Sementara itu, Kuasa Hukum Dessy, dari Law Firm BBK Patners, Badai Beni Kuswanto SH MH CIL CPL, yang juga merupakan Presidium DPD Kongres Advokat Indonesia Sumsel, saat dimintai komentarnya mengatakan, bahwa berdasarkan fakta dan bukti yang ada, setelah dilaporkan dan diperiksa. Terlapor masih melakukan teror kepada pelapor.
“Oleh karena itu, kami memohon kepada penyidik, Kasat, dan Kapolres untuk melakukan penahanan terhadap terduga tersangka/terlapor.
Kami selaku kuasa hukum pelapor khawatir, apabila terlapor tetap dibiarkan berkeliaran di luar, maka masalah ini akan terus berkembang dan justru dikhawatirkan terjadi suatu tindak pidana lanjutan/ditakutkan akan ada korban jiwa, karena terlapor tersebut terus melakukan teror dan provokasi terhadap pelapor,” ungkap Badai, yang saat dikonfirmasi didampingi Fahri.

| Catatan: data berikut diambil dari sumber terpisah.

-- ==== Sys2Proof/Laws/Issue.lean ====
section
/-! SUPPORT. The spec lemma of `issueWord`: what a word does whose conditions to issue are met. -/

namespace Sys2Proof.Machine.Laws

open Sys2Proof.Machine.Safety

/-! ## The count of ignored flags (R19) -/

@[simp] theorem countIgnored_cur (s : State) (h : Hdr) : (countIgnored s h).cur = s.cur := by
  unfold countIgnored; split <;> rfl

@[simp] theorem countIgnored_time (s : State) (h : Hdr) : (countIgnored s h).time = s.time := by
  unfold countIgnored; split <;> rfl

@[simp] theorem countIgnored_nextSeq (s : State) (h : Hdr) : (countIgnored s h).nextSeq = s.nextSeq := by
  unfold countIgnored; split <;> rfl

@[simp] theorem countIgnored_awaits (s : State) (h : Hdr) : (countIgnored s h).awaits = s.awaits := by
  unfold countIgnored; split <;> rfl

@[simp] theorem core_countIgnored (s : State) (h : Hdr) (c : Nat) : core (countIgnored s h) c = core s c := by
  unfold countIgnored; split <;> rfl

@[simp] theorem countIgnored_part_resident (s : State) (h : Hdr) : (part (countIgnored s h) s.cur).resident = (part s s.cur).resident := by
  unfold countIgnored; split <;> simp

@[simp] theorem countIgnored_part_picking (s : State) (h : Hdr) : (part (countIgnored s h) s.cur).picking = (part s s.cur).picking := by
  unfold countIgnored; split <;> simp

@[simp] theorem countIgnored_part_pc (s : State) (h : Hdr) : (part (countIgnored s h) s.cur).pc = (part s s.cur).pc := by
  unfold countIgnored; split <;> simp

@[simp] theorem countIgnored_part_priv (s : State) (h : Hdr) : (part (countIgnored s h) s.cur).priv = (part s s.cur).priv := by
  unfold countIgnored; split <;> simp

@[simp] theorem countIgnored_part_regs (s : State) (h : Hdr) : (part (countIgnored s h) s.cur).regs = (part s s.cur).regs := by
  unfold countIgnored; split <;> simp

@[simp] theorem countIgnored_part_flights (s : State) (h : Hdr) : (part (countIgnored s h) s.cur).flights = (part s s.cur).flights := by
  unfold countIgnored; split <;> simp

@[simp] theorem countIgnored_part_unflagged (s : State) (h : Hdr) : (part (countIgnored s h) s.cur).unflagged = (part s s.cur).unflagged := by
  unfold countIgnored; split <;> simp

@[simp] theorem countIgnored_part_loops (s : State) (h : Hdr) : (part (countIgnored s h) s.cur).loops = (part s s.cur).loops := by
  unfold countIgnored; split <;> simp

@[simp] theorem countIgnored_part_carry (s : State) (h : Hdr) : (part (countIgnored s h) s.cur).carry = (part s s.cur).carry := by
  unfold countIgnored; split <;> simp

@[simp] theorem countIgnored_part_cont (s : State) (h : Hdr) : (part (countIgnored s h) s.cur).cont = (part s s.cur).cont := by
  unfold countIgnored; split <;> simp

@[simp] theorem countIgnored_part_workid (s : State) (h : Hdr) : (part (countIgnored s h) s.cur).workid = (part s s.cur).workid := by
  unfold countIgnored; split <;> simp
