@[simp] theorem issued_time (s : State) (h : Hdr) (regs : FMap (List W64)) (tokens : FMap Nat) : (issued s h regs tokens).time = s.time := by
  unfold issued readyWord countIgnored; split <;> rfl
@[simp] theorem issued_mem (s : State) (h : Hdr) (regs : FMap (List W64)) (tokens : FMap Nat) : (issued s h regs tokens).mem = s.mem := by
  unfold issued readyWord countIgnored; split <;> rfl
@[simp] theorem issued_die (s : State) (h : Hdr) (regs : FMap (List W64)) (tokens : FMap Nat) : (issued s h regs tokens).die = s.die := by
  unfold issued readyWord countIgnored; split <;> rfl
@[simp] theorem issued_failing (s : State) (h : Hdr) (regs : FMap (List W64)) (tokens : FMap Nat) : (issued s h regs tokens).failing = s.failing := by
  unfold issued readyWord countIgnored; split <;> rfl
@[simp] theorem issued_views (s : State) (h : Hdr) (regs : FMap (List W64)) (tokens : FMap Nat) : (issued s h regs tokens).views = s.views := by
  unfold issued readyWord countIgnored; split <;> rfl
@[simp] theorem issued_forks (s : State) (h : Hdr) (regs : FMap (List W64)) (tokens : FMap Nat) : (issued s h regs tokens).forks = s.forks := by
  unfold issued readyWord countIgnored; split <;> rfl
@[simp] theorem issued_monitors (s : State) (h : Hdr) (regs : FMap (List W64)) (tokens : FMap Nat) : (issued s h regs tokens).monitors = s.monitors := by
  unfold issued readyWord countIgnored; split <;> rfl
@[simp] theorem issued_faults (s : State) (h : Hdr) (regs : FMap (List W64)) (tokens : FMap Nat) : (issued s h regs tokens).faults = s.faults := by
  unfold issued readyWord countIgnored; split <;> rfl
@[simp] theorem issued_faultsWaiting (s : State) (h : Hdr) (regs : FMap (List W64)) (tokens : FMap Nat) : (issued s h regs tokens).faultsWaiting = s.faultsWaiting := by
  unfold issued readyWord countIgnored; split <;> rfl
@[simp] theorem issued_errors (s : State) (h : Hdr) (regs : FMap (List W64)) (tokens : FMap Nat) : (issued s h regs tokens).errors = s.errors := by
  unfold issued readyWord countIgnored; split <;> rfl
@[simp] theorem issued_errSeq (s : State) (h : Hdr) (regs : FMap (List W64)) (tokens : FMap Nat) : (issued s h regs tokens).errSeq = s.errSeq := by
  unfold issued readyWord countIgnored; split <;> rfl
@[simp] theorem issued_errLost (s : State) (h : Hdr) (regs : FMap (List W64)) (tokens : FMap Nat) : (issued s h regs tokens).errLost = s.errLost := by
  unfold issued readyWord countIgnored; split <;> rfl
@[simp] theorem issued_notifyDue (s : State) (h : Hdr) (regs : FMap (List W64)) (tokens : FMap Nat) : (issued s h regs tokens).notifyDue = s.notifyDue := by
  unfold issued readyWord countIgnored; split <;> rfl
@[simp] theorem issued_mgmt (s : State) (h : Hdr) (regs : FMap (List W64)) (tokens : FMap Nat) : (issued s h regs tokens).mgmt = s.mgmt := by
  unfold issued readyWord countIgnored; split <;> rfl
@[simp] theorem issued_retries (s : State) (h : Hdr) (regs : FMap (List W64)) (tokens : FMap Nat) : (issued s h regs tokens).retries = s.retries := by
  unfold issued readyWord countIgnored; split <;> rfl
@[simp] theorem issued_invalBusy (s : State) (h : Hdr) (regs : FMap (List W64)) (tokens : FMap Nat) : (issued s h regs tokens).invalBusy = s.invalBusy := by
  unfold issued readyWord countIgnored; split <;> rfl
@[simp] theorem issued_migrating (s : State) (h : Hdr) (regs : FMap (List W64)) (tokens : FMap Nat) : (issued s h regs tokens).migrating = s.migrating := by
  unfold issued readyWord countIgnored; split <;> rfl
@[simp] theorem issued_opBusy (s : State) (h : Hdr) (regs : FMap (List W64)) (tokens : FMap Nat) : (issued s h regs tokens).opBusy = s.opBusy := by
  unfold issued readyWord countIgnored; split <;> rfl
@[simp] theorem issued_rowCounts (s : State) (h : Hdr) (regs : FMap (List W64)) (tokens : FMap Nat) : (issued s h regs tokens).rowCounts = s.rowCounts := by
  unfold issued readyWord countIgnored; split <;> rfl
@[simp] theorem issued_modeSet (s : State) (h : Hdr) (regs : FMap (List W64)) (tokens : FMap Nat) : (issued s h regs tokens).modeSet = s.modeSet := by
  unfold issued readyWord countIgnored; split <;> rfl
@[simp] theorem issued_profile (s : State) (h : Hdr) (regs : FMap (List W64)) (tokens : FMap Nat) : (issued s h regs tokens).profile = s.profile := by
  unfold issued readyWord countIgnored; split <;> rfl
@[simp] theorem issued_ordered (s : State) (h : Hdr) (regs : FMap (List W64)) (tokens : FMap Nat) : (issued s h regs tokens).ordered = s.ordered := by
  unfold issued readyWord countIgnored; split <;> rfl
@[simp] theorem issued_capture (s : State) (h : Hdr) (regs : FMap (List W64)) (tokens : FMap Nat) : (issued s h regs tokens).capture = s.capture := by
  unfold issued readyWord countIgnored; split <;> rfl
@[simp] theorem issued_packets (s : State) (h : Hdr) (regs : FMap (List W64)) (tokens : FMap Nat) : (issued s h regs tokens).packets = s.packets := by
  unfold issued readyWord countIgnored; split <;> rfl
@[simp] theorem issued_wire (s : State) (h : Hdr) (regs : FMap (List W64)) (tokens : FMap Nat) : (issued s h regs tokens).wire = s.wire := by
  unfold issued readyWord countIgnored; split <;> rfl
@[simp] theorem issued_awaits (s : State) (h : Hdr) (regs : FMap (List W64)) (tokens : FMap Nat) : (issued s h regs tokens).awaits = s.awaits := by
  unfold issued readyWord countIgnored; split <;> rfl
@[simp] theorem issued_tags (s : State) (h : Hdr) (regs : FMap (List W64)) (tokens : FMap Nat) : (issued s h regs tokens).tags = s.tags := by
  unfold issued readyWord countIgnored; split <;> rfl
@[simp] theorem issued_sentNo (s : State) (h : Hdr) (regs : FMap (List W64)) (tokens : FMap Nat) : (issued s h regs tokens).sentNo = s.sentNo := by
  unfold issued readyWord countIgnored; split <;> rfl
@[simp] theorem issued_arrivedNo (s : State) (h : Hdr) (regs : FMap (List W64)) (tokens : FMap Nat) : (issued s h regs tokens).arrivedNo = s.arrivedNo := by
  unfold issued readyWord countIgnored; split <;> rfl
@[simp] theorem issued_castDone (s : State) (h : Hdr) (regs : FMap (List W64)) (tokens : FMap Nat) : (issued s h regs tokens).castDone = s.castDone := by
  unfold issued readyWord countIgnored; split <;> rfl
@[simp] theorem issued_hostOut (s : State) (h : Hdr) (regs : FMap (List W64)) (tokens : FMap Nat) : (issued s h regs tokens).hostOut = s.hostOut := by
  unfold issued readyWord countIgnored; split <;> rfl
@[simp] theorem issued_hostAnswers (s : State) (h : Hdr) (regs : FMap (List W64)) (tokens : FMap Nat) : (issued s h regs tokens).hostAnswers = s.hostAnswers := by
  unfold issued readyWord countIgnored; split <;> rfl
@[simp] theorem issued_ethOut (s : State) (h : Hdr) (regs : FMap (List W64)) (tokens : FMap Nat) : (issued s h regs tokens).ethOut = s.ethOut := by
  unfold issued readyWord countIgnored; split <;> rfl
@[simp] theorem issued_ready (s : State) (h : Hdr) (regs : FMap (List W64)) (tokens : FMap Nat) : (issued s h regs tokens).ready = s.ready := by
  unfold issued readyWord countIgnored; split <;> rfl
@[simp] theorem issued_bootStage (s : State) (h : Hdr) (regs : FMap (List W64)) (tokens : FMap Nat) : (issued s h regs tokens).bootStage = s.bootStage := by
  unfold issued readyWord countIgnored; split <;> rfl
@[simp] theorem issued_bootCode (s : State) (h : Hdr) (regs : FMap (List W64)) (tokens : FMap Nat) : (issued s h regs tokens).bootCode = s.bootCode := by
  unfold issued readyWord countIgnored; split <;> rfl
@[simp] theorem issued_measure (s : State) (h : Hdr) (regs : FMap (List W64)) (tokens : FMap Nat) : (issued s h regs tokens).measure = s.measure := by
  unfold issued readyWord countIgnored; split <;> rfl
@[simp] theorem issued_atHomes (s : State) (h : Hdr) (regs : FMap (List W64)) (tokens : FMap Nat) : (issued s h regs tokens).atHomes = s.atHomes := by
  unfold issued readyWord countIgnored; split <;> rfl
@[simp] theorem issued_resets (s : State) (h : Hdr) (regs : FMap (List W64)) (tokens : FMap Nat) : (issued s h regs tokens).resets = s.resets := by
  unfold issued readyWord countIgnored; split <;> rfl
@[simp] theorem issued_kept (s : State) (h : Hdr) (regs : FMap (List W64)) (tokens : FMap Nat) : (issued s h regs tokens).kept = s.kept := by
  unfold issued readyWord countIgnored; split <;> rfl
@[simp] theorem issued_reportBusy (s : State) (h : Hdr) (regs : FMap (List W64)) (tokens : FMap Nat) : (issued s h regs tokens).reportBusy = s.reportBusy := by
  unfold issued readyWord countIgnored; split <;> rfl
@[simp] theorem issued_cores (s : State) (h : Hdr) (regs : FMap (List W64)) (tokens : FMap Nat) : (issued s h regs tokens).cores = s.cores := by
  unfold issued readyWord countIgnored; split <;> rfl
@[simp] theorem issued_quarters (s : State) (h : Hdr) (regs : FMap (List W64)) (tokens : FMap Nat) : (issued s h regs tokens).quarters = s.quarters := by
  unfold issued readyWord countIgnored; split <;> rfl
@[simp] theorem issued_agenda (s : State) (h : Hdr) (regs : FMap (List W64)) (tokens : FMap Nat) : (issued s h regs tokens).agenda = s.agenda := by
  unfold issued readyWord countIgnored; split <;> rfl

Lanjut Badai menyontohkan, baru-baru ini terlapor diduga kembali meneror dan mengancam ketenangan dan keselamatan keluarga korban.
“Apabila tidak ditahan dan terjadi tindak pidana lanjutan, maka siapa yang akan bertanggung jawab. Contohnya saja hari ini, pukul 12.40 melalui CCTV rumah pelapor, pelapor melihat terduga tersangka berhenti di depan rumah dan melihat situasi rumah pelapor dengan melakukan tindakan-tindakan provokasi, dengan adanya hal seperti ini membuat pelapor dan anak-anaknya merasa ketakutan dan tidak berani untuk melakukan aktivitas di luar rumah.
Sekali lagi, saya berharap kepada Kapolres Lubuk Linggau untuk mempertimbangkan agar segera menangkap pelaku,” tandas Badai.
Kemudian terkait agenda gelar perkara yang akan digelar penyidik, Badai menyebut, sudah ada pembahasan mengenai hal tersebut sebelumnya. Pihaknya juga berharap dapat dilibatkan dalam kegiatan gelar perkara tersebut. Guna mengetahui dasar hukum apa yang digunakan penyidik, termasuk status dari pelaporan itu sudah sampai mana dan akan kemana larinya nanti.
Badai meminta perlu ada tindakan nyata dari tim penyidik, untuk menghindari kejadian yang tidak diinginkan di kemudian hari.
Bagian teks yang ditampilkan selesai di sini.